Sie sind eben meiner Frage ein wenig ausgewichen. Also: Wollen Sie sich in zwei Jahren noch einmal als SPD-OB zur Verfügung stellen?
Na ja, wer mich als Oberbürgermeister erlebt hat, wird gemerkt haben, dass ich für diese Stadt brenne und dieses Amt mit Leidenschaft ausgeübt habe. Und, wie erwähnt, gibt es noch viele Projekte und Vorhaben, die nach meiner Überzeugung Düsseldorf gut täten. Ob eine Kandidatur mir und meiner Familie gut täte, habe ich noch nicht entschieden. Die sechs Jahre meiner Amtszeit haben schon Schleifspuren hinterlassen, die man bei solchen Entscheidungen nicht ausblenden sollte.
Heißt übersetzt: Sie müssten erst einmal Ihre Familie fragen?
Richtig, das wäre die Grundvoraussetzung. Und wenn Sie fragen: Wollen Sie sich aufstellen lassen? Dann gibt es ja noch diejenigen, die für die Kandidatenaufstellung zuständig sind. Die müssen das auch wollen.

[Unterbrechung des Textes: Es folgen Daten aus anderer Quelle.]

-- ==== Sys2Proof/Machine/Serving.lean ====
section
/-! DEFINITION. Serving (R381 to R410): request entries, sweeps, refusal and admission, stakes, batches, results, completions,
cancels, and disabling a function. -/

namespace Sys2Proof.Machine

/-! ## Functions and their logs (R381 to R385) -/

/-- A function record. -/
def State.func (s : State) (f : Nat) : Func := SMap.get Func.reset s.funcs f

/-- A change of a function record. -/
def State.onFunc (s : State) (f : Nat) (g : Func → Func) : State := { s with funcs := SMap.set Func.reset s.funcs f (g (s.func f)) }

/-- `n` bytes of a request log, little-endian. -/
def Func.logAt (x : Func) (off n : Nat) : Nat := leNat (SMap.getRun 0#8 x.log off n)

/-- The entry of a slot (R382). -/
def Func.entry (x : Func) (slot : Nat) : Entry :=
  let a (o n : Nat) : Nat := x.logAt (128 * slot + o) n
  ⟨a 0 8, a 8 8, a 16 8, a 24 8, a 32 8, a 40 8, a 48 4, a 52 4, a 56 4, a 60 4, a 64 4, a 68 4, a 72 4, a 76 4, a 80 4⟩

/-- The valid word of a slot (R383). -/
def Func.valid (x : Func) (slot : Nat) : Nat := x.logAt (128 * slot + 0x7C) 4

/-- CPL_HEAD (R381, R401). -/
def Func.cplHead (x : Func) : Nat := x.logAt 0x10000 4

/-- KIND is SCORE. -/
def Entry.isScore (e : Entry) : Bool := bitsOf e.flags 0 2 == 1
/-- DELTA. -/
def Entry.delta (e : Entry) : Bool := bitOf e.flags 3
/-- STREAM. -/
def Entry.stream (e : Entry) : Bool := bitOf e.flags 4
/-- PROMPT_SPACE, OUT_SPACE and ELIST_SPACE. -/
def Entry.promptSpace (e : Entry) : Nat := bitsOf e.flags 8 2
def Entry.outSpace (e : Entry) : Nat := bitsOf e.flags 10 2
def Entry.elistSpace (e : Entry) : Nat := bitsOf e.flags 12 2

/-- The function of a request. -/
def Req.fn (r : Req) : Nat := r.key / 512

/-- Whether a range of device memory lies in the data range of one stack (R227). -/
def inOneStack (a n : Nat) : Bool := decide (a + n ≤ 2 ^ 40) && decide (a % 2 ^ 36 + n ≤ stackEnd)

/-- The ranges an entry names: space, address, bytes, alignment (R382). -/
def Entry.ranges (e : Entry) : List (Nat × Nat × Nat × Nat) :=
  [(e.promptSpace, e.promptAddr, 4 * e.promptLen, 4)] ++
  (if e.outAddr = 0 then [] else [(e.outSpace, e.outAddr, (if e.isScore then 4 else 4 * e.maxNew), 4)]) ++
  (if e.logpAddr = 0 then [] else [(e.outSpace, e.logpAddr, 4 * e.maxNew, 4)]) ++ [(e.elistSpace, e.elistAddr, 256, 64)]

/-- BAD_ENTRY (R386; a space code names its memory, log entry 87): `resv` are the reserved bytes 0x54 to 0x7B and the reserved bits of the valid word. -/
def badEntry (e : Entry) (resv : Nat) (device : Bool) : Bool :=
  resv != 0 || bitsOf e.flags 5 3 != 0 || bitsOf e.flags 14 2 != 0 || bitsOf e.flags 21 11 != 0 ||
  decide (2 ≤ bitsOf e.flags 0 2) || decide (e.promptLen < 1) || decide (16777216 < e.promptLen) ||
  (if e.isScore then e.maxNew != 0 || e.logpAddr != 0 else decide (e.maxNew < 1) || decide (16777216 < e.maxNew)) ||
  (!e.delta && e.deltaId != 0) ||
  [e.promptSpace, e.outSpace, e.elistSpace].any (fun c => c != 1 && c != 3 || c == 1 && !device) ||
  e.ranges.any (fun r => r.2.1 % r.2.2.2 != 0 || (r.1 == 1 && !inOneStack r.2.1 r.2.2.1))

/-! ## Hands that serve a pair (R389, R390) -/

/-- ROWS of a trick group; 0: not a serving group. -/
def State.rows (s : State) (g : Nat) : Nat := s.rd R.SRV_GROUP_ROWS 0 g

/-- The effective chunk of a serving group (R390). -/
def State.effChunk (s : State) (g : Nat) : Nat :=
  let c := s.rd R.SRV_GROUP_CHUNK 0 g
  min (16 * (if c = 0 then 16 else c)) (s.rows g)

/-- Whether a hand serves pair `m` through slot `i` (R389) for requests taken here: only the root of a group takes them for its hands
(R397). -/
def State.serves (s : State) (h : HandHdr) (m i : Nat) : Bool :=
  decide (h.cls ≤ 1) && s.rows h.group != 0 && !s.on R.TRK_TREE_PARENT_VALID 0 h.group && bitsOf h.wslots (2 * m) 2 == 2 ^ (i - 2 * m)

/-- Whether a hand is of the class and variant of one stage of a request: a prompt chunk, a decode row, a score chunk; and has
the delta-merge engine for a request that needs it (R389). -/
def stageHand (e : Entry) (decode : Bool) (h : HandHdr) : Bool :=
  (if e.isScore then h.cls == 1 else h.cls == 0 && h.variant == ofBool decode) && (!e.delta || bitOf h.engines 7)

/-- The loaded image's hands. -/
def State.hands (s : State) : List Hand := ((s.image).map (·.hands)).getD []

/-- The chunk size K of a request (R392): the smallest effective chunk among the serving groups with a hand able to deal its
prompt through slot `i`. -/
def State.chunkSize (s : State) (e : Entry) (i : Nat) : Nat :=
  let ks := (s.hands.filter (fun h => s.serves h.hdr e.pair i && stageHand e false h.hdr)).map (fun h => s.effChunk h.hdr.group)
  match ks with
  | [] => 0
  | k :: ks => ks.foldl min k

/-- KV pages a request needs (R388); open while PAGE_TOKENS is 0, which R414 leaves out of its range (log entry 88). -/
def State.kvNeed (s : State) (e : Entry) : Nat :=
  let t := s.rd R.SRV_KV_CFG_PAGE_TOKENS
  if t = 0 then Config.kvPages (e.promptLen + e.maxNew) else (e.promptLen + e.maxNew + t - 1) / t

/-- The cost of a request's first dealing (R399). -/
def firstCost (e : Entry) (k : Nat) : Nat :=
  min k e.promptLen + (if !e.isScore && decide (e.promptLen ≤ k) then 8 else 0)

/-! ## Stakes (R398) -/

/-- Whether a function's stake is unlimited. -/
def State.unlimited (s : State) (f : Nat) : Bool := s.rd R.SRV_STAKE_RATE 0 f == 0xFFFFFFFF

/-- The stake level of a function in 10^-9 units (R398), accrued over TABLE_TIME (a step of it counts as time passed, one back as none;
DEDUCED, log entry 109; `State.settleStakes`); it keeps its value while the function is disabled (R408 step 3). -/
def State.stake (s : State) (f : Nat) : Nat :=
  let top := s.rd R.SRV_STAKE_BURST 0 f * 1000000000
  if s.unlimited f then top
  else if !s.on R.SRV_FUNC_EN 0 f then min top (s.func f).stake
  else min top ((s.func f).stake + s.rd R.SRV_STAKE_RATE 0 f * (s.time - (s.func f).stakeAt))

/-- The stake level set, in 10^-9 units. -/
def State.setStake (s : State) (f v : Nat) : State := s.onFunc f (fun x => { x with stake := v, stakeAt := s.time })
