/-- LINK_WAIT_EXPIRE (R508): stage 5 completes LINK_WAIT after the start of Evkai training. -/
def execLinkWaitExpire (s : State) : Host.Outcome State Fault Refusal :=
  .next (if !s.dealerUp || s.on R.HUB_BRINGUP_STATUS_EVKAI then s
    else
      let w := if s.rd R.HUB_BRINGUP_CFG = 0 then 0x01F4 else s.rd R.HUB_BRINGUP_CFG
      ((s.waitUntil (s.marks.linkAt + 1000000 * w)).wr R.HUB_BRINGUP_STATUS_EVKAI 1).stages)

/-! ## Firmware (R512 to R514) -/

/-- GO (R512): acts while STATE is waiting or rejected. -/
def execGo (s : State) : Host.Outcome State Fault Refusal :=
  .next (s.hostCmd .hub 0 (fun s =>
    if s.pkg = .running ∧ (s.rd R.HUB_FW_STATUS_STATE = 0 ∨ s.rd R.HUB_FW_STATUS_STATE = 4) then
      (s.wr R.HUB_FW_STATUS_STATE 1).wr R.HUB_FW_STATUS_REASON 0
    else s))

/-- Bytes `i` to `i + n − 1` of a byte list. -/
def slice (bs : List Byte) (i n : Nat) : List Byte := (bs.drop i).take n

/-- A little-endian field of a byte list. -/
def field (bs : List Byte) (i n : Nat) : Nat := leNat (slice bs i n)

/-- Whether a range of bytes is 0. -/
def zeroAt (bs : List Byte) (i n : Nat) : Bool := (slice bs i n).all (fun b => b == 0#8)

/-- The code of a life-cycle state (R525). -/
def Lcs.code : Lcs → Nat
  | .raw => 0
  | .test => 1
  | .provision => 2
  | .field => 3
  | .fieldDebug => 4
  | .ret => 5
  | .void => 6

/-- The first 32 bytes of SHAKE256 of a message. -/
def digest32 (m : List Byte) : List Byte := shake256 32 m

/-- Whether a key is an unrevoked firmware key (R514). -/
def Fuses.fwKeyOk (f : Fuses) (key : List Byte) : Bool :=
  f.fwKeys.zipIdx.any (fun k => k.1 == digest32 key && !f.revoked.contains k.2)

/-- The REASON for which the boot ROM rejects an image, 0 when it accepts it (R513, R514); the length has been checked. -/
def State.fwReason (s : State) (bs : List Byte) (len : Nat) : Nat :=
  let d := shake256 64 (slice bs 0 0x0800 ++ bs.drop 0x2000)
  if slice bs 0 4 != ascii "JFW1" || field bs 4 2 != 1 || field bs 0x10 4 != len || !zeroAt bs 0xE 2 || !zeroAt bs 0x18 40 ||
    !zeroAt bs 0x7E0 32 || !zeroAt bs 0x14ED 2835 then 2
  else if !s.fuses.fwKeyOk (slice bs 0x40 1952) then 3
  else if !Config.mldsaVerify (slice bs 0x40 1952) d (slice bs 0x800 3309) then 4
  else if field bs 0xC 2 < s.fuses.minSvn then 5
  else if !bitOf (field bs 6 2) s.life.lcs.code || s.life.lcs == .void then 6
  else 0

/-- A port's training started when it has not been (R508, R269). -/
def State.beginTraining (s : State) (port : Nat) : State :=
  if s.rd R.LNK_STATUS_STATE port = 0 ∧ !(s.port port).train then s.startTraining port else s

/-- A die woken for bring-up (R508): the P-dies, and the C-dies not yet tested. -/
def State.bringUpDie (s : State) (d : Nat) : State := if 16 ≤ d || !(s.die d).tested then s.wakeDie d else s

/-- Cores to be retired again after the JOKER section was lost to failed digests, in either mode (R465), or whose stored score is at or above
the threshold in health mode (R459). -/
def State.remark (s : State) : State := if (s.sect 1).failed then s.markWorn else s.rescore

/-- Accepted firmware starts (R508, R514, R533): stage 2 completes; dies, self-tests and trainings start. -/
def State.fwStart (s : State) (bs : List Byte) : State :=
  let s1 := ((s.wr R.HUB_FW_STATUS_STATE 3).wr R.HUB_FW_VERSION (field bs 8 4)).wr R.HUB_FW_SVN_SVN (field bs 0xC 2)
  let s2 := s1.wr R.HUB_BRINGUP_STATUS_FIRMWARE 1
  let m := s2.marks
  let t := s2.tick
  let s3 := { s2 with
    life := { s2.life with mFw := digest32 bs, mPlan := List.replicate 32 0#8, plans := 0,
                           ddrTrain := s2.life.ddrTrain || !s2.on R.HUB_BRINGUP_STATUS_DDR5 }
    marks := { m with checkAt := t, linkAt := t, extAt := t, extFrom := t, sampleAt := t, decayAt := t, storeAt := t } }
  let s4 := s3.presentPorts.foldl State.beginTraining ((List.range 24).foldl State.bringUpDie s3)
  (s4.remark.timeConfig).autos.stages

/-- FW_CHECK_DONE (R513, R514): the image is fetched as the physical function, and checked in order. -/
def execFwCheckDone (s : State) : Host.Outcome State Fault Refusal :=
  .next (if s.pkg ≠ .running ∨ !(s.rd R.HUB_FW_STATUS_STATE == 1 || s.rd R.HUB_FW_STATUS_STATE == 2) then s
    else
      let len := s.rd R.HUB_FW_LEN
      if len < 0x2001 ∨ 0x400000 < len then s.fwReject 1
      else
        match s.hostRead 0 (s.rdPair R.HUB_FW_ADDR_LO R.HUB_FW_ADDR_HI) len with
        | (none, s1) => s1.fwReject 1
        | (some bs, s1) =>
          let r := s1.fwReason bs len
          if r = 0 then s1.fwStart bs else s1.fwReject r)

end Sys2Proof.Machine
end

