-- ==== Sys2Proof/Machine/Core.lean ====
section
/-! DEFINITION. The machine as the host's interface takes it. -/

def Sys2Proof.core : Host.Core :=
  { State := Sys2Proof.Machine.State
    Fault := Sys2Proof.Machine.Fault
    Refusal := Sys2Proof.Machine.Refusal
    step := Sys2Proof.Machine.step
    reset := Sys2Proof.Machine.State.reset }
end

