/-- The register page on which a command of the host acts, and which drops it when it is not answered (R486, R487); reads, which
answer all ones there, apart. -/
def commandPage (c : Instr) : Option (Block × Nat) :=
  match c with
  | .seqResume p => some (.seq, p) | .spmDbgWrite p _ => some (.spm, p) | .mxuInject p => some (.mxu, p)
  | .seaInject p => some (.sea, p) | .ddrRetrain => some (.ddr, 0) | .lnkRedeal q => some (.lnk, q) | .lnkTrain q => some (.lnk, q)
  | .lnkBinClear q => some (.lnk, q) | .routeEntryWrite _ => some (.rte, 0) | .timStep => some (.tim, 0)
  | .timRelock => some (.tim, 0) | .xpkClear => some (.xpk, 0) | .xpkSearch => some (.xpk, 0) | .xpkResume => some (.xpk, 0)
  | .stage _ => some (.wsl, 0) | .cut _ => some (.wsl, 0) | .drop _ => some (.wsl, 0) | .cancel => some (.wsl, 0)
  | .claim _ => some (.dpl, 0) | .enlist _ => some (.dpl, 0) | .release _ => some (.dpl, 0) | .withdraw _ => some (.dpl, 0)
  | .load => some (.pln, 0) | .unload => some (.pln, 0) | .clearDrift => some (.pwr, 0) | .bidReset => some (.pwr, 0)
  | .pwrHoldAwakeWrite _ => some (.pwr, 0) | .resume => some (.flt, 0) | .retire _ => some (.flt, 0) | .checkNow => some (.flt, 0)
  | .hubReset => some (.aon, 0) | .store _ => some (.nvm, 0) | .erase _ => some (.nvm, 0) | .submit => some (.lcs, 0)
  | .exitDebug => some (.lcs, 0) | .claimOwner => some (.lcs, 0) | .cert => some (.lcs, 0) | .attestationReport => some (.att, 0)
  | .certificateChain => some (.att, 0) | .go => some (.hub, 0) | .functionEnable _ => some (.srv, 0)
  | .functionDisable _ => some (.srv, 0) | .stakeBurstWrite _ _ => some (.srv, 0)
  | _ => none

/-- An access to an asleep die has been counted, with its event, and has delivered `xs`, messages apart; nothing else has changed: it wakes
no die and reaches no memory (R487). -/
def AsleepAccessed (s t : State) (xs : List Out) : Prop :=
  Counted s t R.FLT_CNT_ASLEEP 0 ∧ EventsStand s t .flt 0 32 0x0B02 ∧
  t = { s with regs := t.regs, outbox := t.outbox, msixPend := t.msixPend } ∧
  ∃ l, t.outbox = s.outbox ++ l ++ xs ∧ ∀ x ∈ l, ∃ f v a d, x = .msix f v a d

/-- What a write of `v` leaves in a field that held `old`, by its access code (R6). -/
def Access.after (a : Access) (old v width : Nat) : Nat :=
  match a with
  | .ro | .wo => old
  | .rw | .rws | .nv => v
  | .w1c => (old - (old &&& v)) % 2 ^ width
  | .w1s => (old ||| v) % 2 ^ width

/-- The message condition of a page (R484): PENDING and MSG_EN, with the vectors of function 0 unmasked and enabled. -/
def State.pageSends (s : State) (b : Block) (inst : Nat) : Prop :=
  s.rd R.HIF_FUNC_MSIX_EN 0 0 = 1 ∧ s.rd (R.PAGE_CTRL_VECTOR b) inst < 2048 ∧
  SMap.get true s.msixMask (s.rd (R.PAGE_CTRL_VECTOR b) inst) = false ∧ SMap.get false s.msixFnMask 0 = false

/-- A host access of device memory that reaches it: `n` bytes of one tile at BAR2 offset `o`, in a trained stack of an awake die
(R477, R487, R491). -/
def State.bar2Reaches (s : State) (o n : Nat) : Prop :=
  s.reached = true ∧ s.memStopped = false ∧ 0 < n ∧ o + n ≤ 2 ^ 36 ∧ s.bar2 o / 4096 = (s.bar2 o + n - 1) / 4096 ∧
  s.stackAsleep (s.bar2 o) = false ∧ s.memAt (s.bar2 o) = true

/-- No instruction started and not completed concerns a range of device memory: a host access meets none of their lines there (R235, R493). -/
def State.hbmFree (s : State) (write : Bool) (a n : Nat) : Prop :=
  ∀ x ∈ s.rivals 176 16 .hbm, x.concerns write .hbm a n = false

/-- The fields of HUB_BRINGUP_STATUS that follow the stages (R508, R511, R515). -/
def bringupKeys : List Nat :=
  [R.HUB_BRINGUP_STATUS_BIST, R.HUB_BRINGUP_STATUS_HBM, R.HUB_BRINGUP_STATUS_ANCHOR_OK, R.HUB_BRINGUP_STATUS_EVKAI,
   R.HUB_BRINGUP_STATUS_TIME, R.HUB_BRINGUP_STATUS_DEGRADED, R.HUB_BRINGUP_STATUS_FULL, R.HUB_BRINGUP_STATUS_SHORT].map (fun f => f.key 0 0)

/-- The fields whose values lock registers (R301, R381, R494, R512): PLN_IMAGE.STATE, HUB_FW_STATUS.STATE, and SRV_FUNC.EN. -/
def setsLock (k : Nat) : Prop :=
  k = R.PLN_IMAGE_STATE.key 0 0 ∨ k = R.HUB_FW_STATUS_STATE.key 0 0 ∨ ∃ i, k = R.SRV_FUNC_EN.key 0 i

end Sys2Proof.Machine
end

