-- ==== Sys2Proof/Certificates/Slice0/Obligations.lean ====
section
/-! DEFINITION. The statements for the provers.  Each docstring names the rules that its clauses rest on. -/

open Sys2Proof Sys2Proof.Machine

/-- A step takes the command at the front of the queue and executes it on the state with the queue's rest. -/
def Obligations.StepRunsFrontCommand : Prop :=
  ∀ (s : State) (c : Instr), step { s with pending := c :: s.pending } = exec c s

/-- With no command waiting one tick of the 1 GHz domain passes (R302, R304; that an empty queue lets the clock run is the model's choice, log
entry 1): TABLE_TIME counts it while the reference is present and no correction is in force (while the package is held it stands still,
log entry 25), and registers, cores and the bytes and seals of the memories stay, but that a boot ROM that fetches goes on to verify (log
entry 137); what may change is the list of the array errors of memory cells (log entry 80). -/
def Obligations.IdleStepIsOneTick : Prop :=
  ∀ (s : State), s.pending = [] → ∃ t, step s = .next t ∧ t.tick = s.tick + 1 ∧
    t.regs = (if s.pkg = .running ∧ s.rd R.HUB_FW_STATUS_STATE = 1 then s.wr R.HUB_FW_STATUS_STATE 2 else s).regs ∧
    (∀ p, t.core p = { s.core p with spmErr := (t.core p).spmErr }) ∧ t.hbm = { s.hbm with err := t.hbm.err } ∧
    t.ddr = { s.ddr with err := t.ddr.err } ∧ t.ports = s.ports ∧ t.groups = s.groups ∧ t.outbox = s.outbox ∧ t.pending = [] ∧
    (s.pkg = .held → t.time = s.time) ∧
    (s.pkg ≠ .held → s.osc = false → s.timing.slew = 0 → 0 ≤ s.timing.slewAcc → s.timing.slewAcc < 1000000 → t.time = (s.time + 1) % 2 ^ 64)

/-- After a package reset every register field reads the Reset value of its table (R7), PWR_COEF those of R421, every scratchpad byte 0 and
every seal the poison seal (R130, R236), the package is held and nothing waits; and what the invariants below say holds. -/
def Obligations.ResetIsSound : Prop :=
  (∀ (f : Fld) (inst idx : Nat), (∀ i < 16, f.key inst idx ≠ R.PWR_COEF.key 0 i) → State.reset.rd f inst idx = f.reset) ∧
  (∀ i < 16, State.reset.rd R.PWR_COEF 0 i = coefDefault i) ∧
  (∀ p a, SMap.get 0#8 (State.reset.core p).spm a = 0#8 ∧ (State.reset.core p).sealAt a = poisonSeal) ∧
  (∀ a, State.reset.hbm.sealAt a = poisonSeal ∧ State.reset.ddr.sealAt a = poisonSeal) ∧
  State.reset.pkg = .held ∧ State.reset.pending = [] ∧ State.reset.time = 0 ∧ State.reset.image = none ∧
  State.reset.memoryWf = true ∧ State.reset.slotsSound = true

/-- R19, R21: No step changes a fuse, but for the life-cycle word that R526 burns: a fused-off engine or port stays absent. -/
def Obligations.StepsKeepFuses : Prop :=
  ∀ (s t : State), step s = .next t → t.fuses.wired = s.fuses.wired

/-- Every step keeps the memories of the package in their canonical form, so that equal memories are equal data. -/
def Obligations.StepsKeepMemoriesSound : Prop :=
  ∀ (s t : State), s.memoryWf = true → step s = .next t → t.memoryWf = true

/-- R353, R355: Every step keeps 64 weight slots of which no front slot is RETIRING. -/
def Obligations.StepsKeepSlotsSound : Prop :=
  ∀ (s t : State), s.slotsSound = true → step s = .next t → t.slotsSound = true

/-- R53, R87: NOP, WAIT and SIGNAL have no effect of their own: with the wait satisfied the sequencer goes on at the next slot and the signal
is applied. -/
def Obligations.PlainSequencerSlots : Prop :=
  ∀ (s : State) (p : Fin 176) (w : Slot) (o : Op), o = .nop ∨ o = .wait ∨ o = .signal → s.runs p o w →
    ∃ t, exec (o.row p) s = .next t ∧ Signalled s t p w ((s.core p).at' ((s.core p).pc + 32) s.tick) ∧ t.regs = s.regs

/-- R89, R91: LOOP opens a loop with COUNT passes and iteration index 0, or skips the body when COUNT is 0; ENDL begins the next pass or
closes the loop; with no loop open it goes on at the next slot (the model's choice, log entry 10). BRP continues OFFSET slots from itself
when the predicate, inverted by NEG, is 1, else at the next slot. -/
def Obligations.LoopsAndBranchesRun : Prop :=
  (
  ∀ (s : State) (p : Fin 176) (w : Slot),
    (s.runs p .loop w →
      ∃ t, exec (.loop p) s = .next t ∧ t.regs = s.regs ∧
        Signalled s t p w
          (if w.count = 0 then (s.core p).at' ((s.core p).pc + 32 * w.body + 32) s.tick
           else { (s.core p).at' ((s.core p).pc + 32) s.tick with
                  loops := ⟨(s.core p).pc + 32, (s.core p).pc + 32 * w.body, w.count, 0⟩ :: (s.core p).loops })) ∧
    (∀ l ls, s.runs p .endl w → (s.core p).loops = l :: ls →
      ∃ t, exec (.endl p) s = .next t ∧ t.regs = s.regs ∧
        Signalled s t p w
          (if l.idx + 1 < l.count then
             { (s.core p).at' l.body s.tick with loops := ⟨l.body, l.endl, l.count, l.idx + 1⟩ :: ls }
           else { (s.core p).at' ((s.core p).pc + 32) s.tick with loops := ls })) ∧
    (s.runs p .endl w → (s.core p).loops = [] →
      ∃ t, exec (.endl p) s = .next t ∧ t.regs = s.regs ∧ Signalled s t p w ((s.core p).at' ((s.core p).pc + 32) s.tick))) ∧
  (
  ∀ (s : State) (p : Fin 176) (w : Slot), s.runs p .brp w →
    ∃ t, exec (.brp p) s = .next t ∧ t.regs = s.regs ∧
      Signalled s t p w ((s.core p).at'
        (if (s.core p).pred w.destPred = w.brNeg then (s.core p).pc + 32
         else (((s.core p).pc : Int) + 32 * w.brOffset).toNat) s.tick))

/-- R90: SETP writes predicate DEST from VALUE, a loop index, the dealing number, a scratchpad word or the logic of two predicates; the
scratchpad read changes nothing else but counts: its energy event and the corrected array errors it meets (R127); a loop level that is not
open is illegal. Model's choices, no rule of the spec: corrected array errors come by a free function (log entry 80). -/
def Obligations.SetpWritesPredicate : Prop :=
  ∀ (s : State) (p : Fin 176) (w : Slot), s.runs p .setp w →
    (∀ (s0 : State) (b : Bool),
      ((w.src = 0 ∧ b = (w.value % 2 == 1) ∧ s0 = s) ∨
       (∃ l, w.src = 1 ∧ (s.core p).loops[w.sel % 4]? = some l ∧ b = setpCmp (w.sel / 4 % 4) l.idx w.value ∧ s0 = s) ∨
       (∃ m, w.src = 2 ∧ (s.core p).member = some m ∧ b = setpCmp (w.sel / 4 % 4) (m.number % 65536) w.value ∧ s0 = s) ∨
       (w.src = 3 ∧ accessOk s (s.core p) .spm false w.setpAddr 4 = true ∧ s.rowsFree p 0 false w.setpAddr 4 ∧
         (s.portRead p 0 (s.core p).pc w.setpAddr 4).2.spmErrors p w.setpAddr 4 (s.core p).spmErr = (s0, []) ∧
         b = setpCmp (w.sel / 4 % 4) (leNat ((s.core p).spmRead w.setpAddr 4)) w.value) ∨
       (w.src = 4 ∧ b = setpLogic (w.sel / 64 % 4) ((s.core p).pred (w.sel % 8)) ((s.core p).pred (w.sel / 8 % 8)) ∧ s0 = s)) →
      s0 = { s with regs := s0.regs, recent := s0.recent, events := s0.events } ∧
      ∃ t P, exec (.setp p) s = .next t ∧ t.regs = s0.regs ∧
        Signalled s0 t p w { (s.core p).at' ((s.core p).pc + 32) s.tick with preds := P } ∧
        ∀ i, bitOf P i = if i = w.destPred then b else bitOf (s.core p).preds i) ∧
    (w.src = 1 → (s.core p).loops[w.sel % 4]? = none →
      ∃ t, exec (.setp p) s = .next t ∧ Faulted s t p 0x0502 0 (s.core p).pc (s.core p).startedTiles)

Sie reden von den SPD-Funktionären. Haben Sie da schon vorgefühlt?
Nein, ich habe nicht vorgefühlt. Ich weiß aber, dass viele Sozialdemokratinnen und Sozialdemokraten in Düsseldorf – meines Erachtens zurecht – mit Stolz auf eine Zeit zurückblicken, in der sehr erfolgreich eine Kommunalpolitik mit erkennbar sozialdemokratischer Handschrift gemacht wurde. Tragende Pfeiler meiner Amtszeit waren zum einen große Investitionen in Schule und Bildung oder Investitionen in Einrichtungen der Daseinsvorsorge, gerade auch in den Stadtteilen. Ich darf etwa an das Bäderprogramm erinnern oder das Projekt Garath 2.0. Düsseldorf hat sich in diesen sechs Jahren zudem präsentiert als eine solidarische und sympathische Stadt, die gerade in Krisenzeiten zusammensteht. Denken Sie an den Sturm Ela ganz am Anfang meiner Amtszeit, an die „Flüchtlingskrise“ oder später an Corona.
Als Stephan Keller Sie beerbte, schaffte er als erstes die Umweltspuren ab. Was würden Sie als erstes tun, wenn Sie wieder im Amt des Oberbürgermeisters wären?
Anstatt mit irgendwelchen symbolischen Handlungen nach vorne zu preschen, würde ich mich zunächst einmal mit den Kolleginnen und Kollegen in der Verwaltung zusammensetzen, um die gemeinsame Agenda festzulegen, Vertrauen zu schaffen und einen Spirit des Zusammenhalts herzustellen. Ein Thema, das mir in diesem Zusammenhang ebenfalls sehr wichtig ist, ist die Erhaltung der Leistungsfähigkeit einer bürgerorientierten Verwaltung. Dies wird man mit Sicherheit nicht durch die Schaffung zusätzlicher Stellen hinbekommen. Wenn die Babyboomer-Generation in den kommenden Jahren in Ruhestand geht, wird die Verwaltung einen dramatischen Aderlass erleben, der durch Neueinstellungen mit Sicherheit nicht kompensiert werden kann. Deshalb müssen wir uns die Frage stellen: was muss und will die Verwaltung leisten, und welche strukturellen Veränderungen – was Aufgaben, Prozesse, aber auch etwa neue digitale Möglichkeiten angeht – müssen vorgenommen werden, um diese Aufgaben mit den verfügbaren Ressourcen erfüllen zu können. Die Probleme sind ja heute bereits offenkundig. Wer hin und wieder Umgang mit städtischen Behörden hat, kann ein Lied davon singen, wie schwierig es geworden ist, Termine zu bekommen.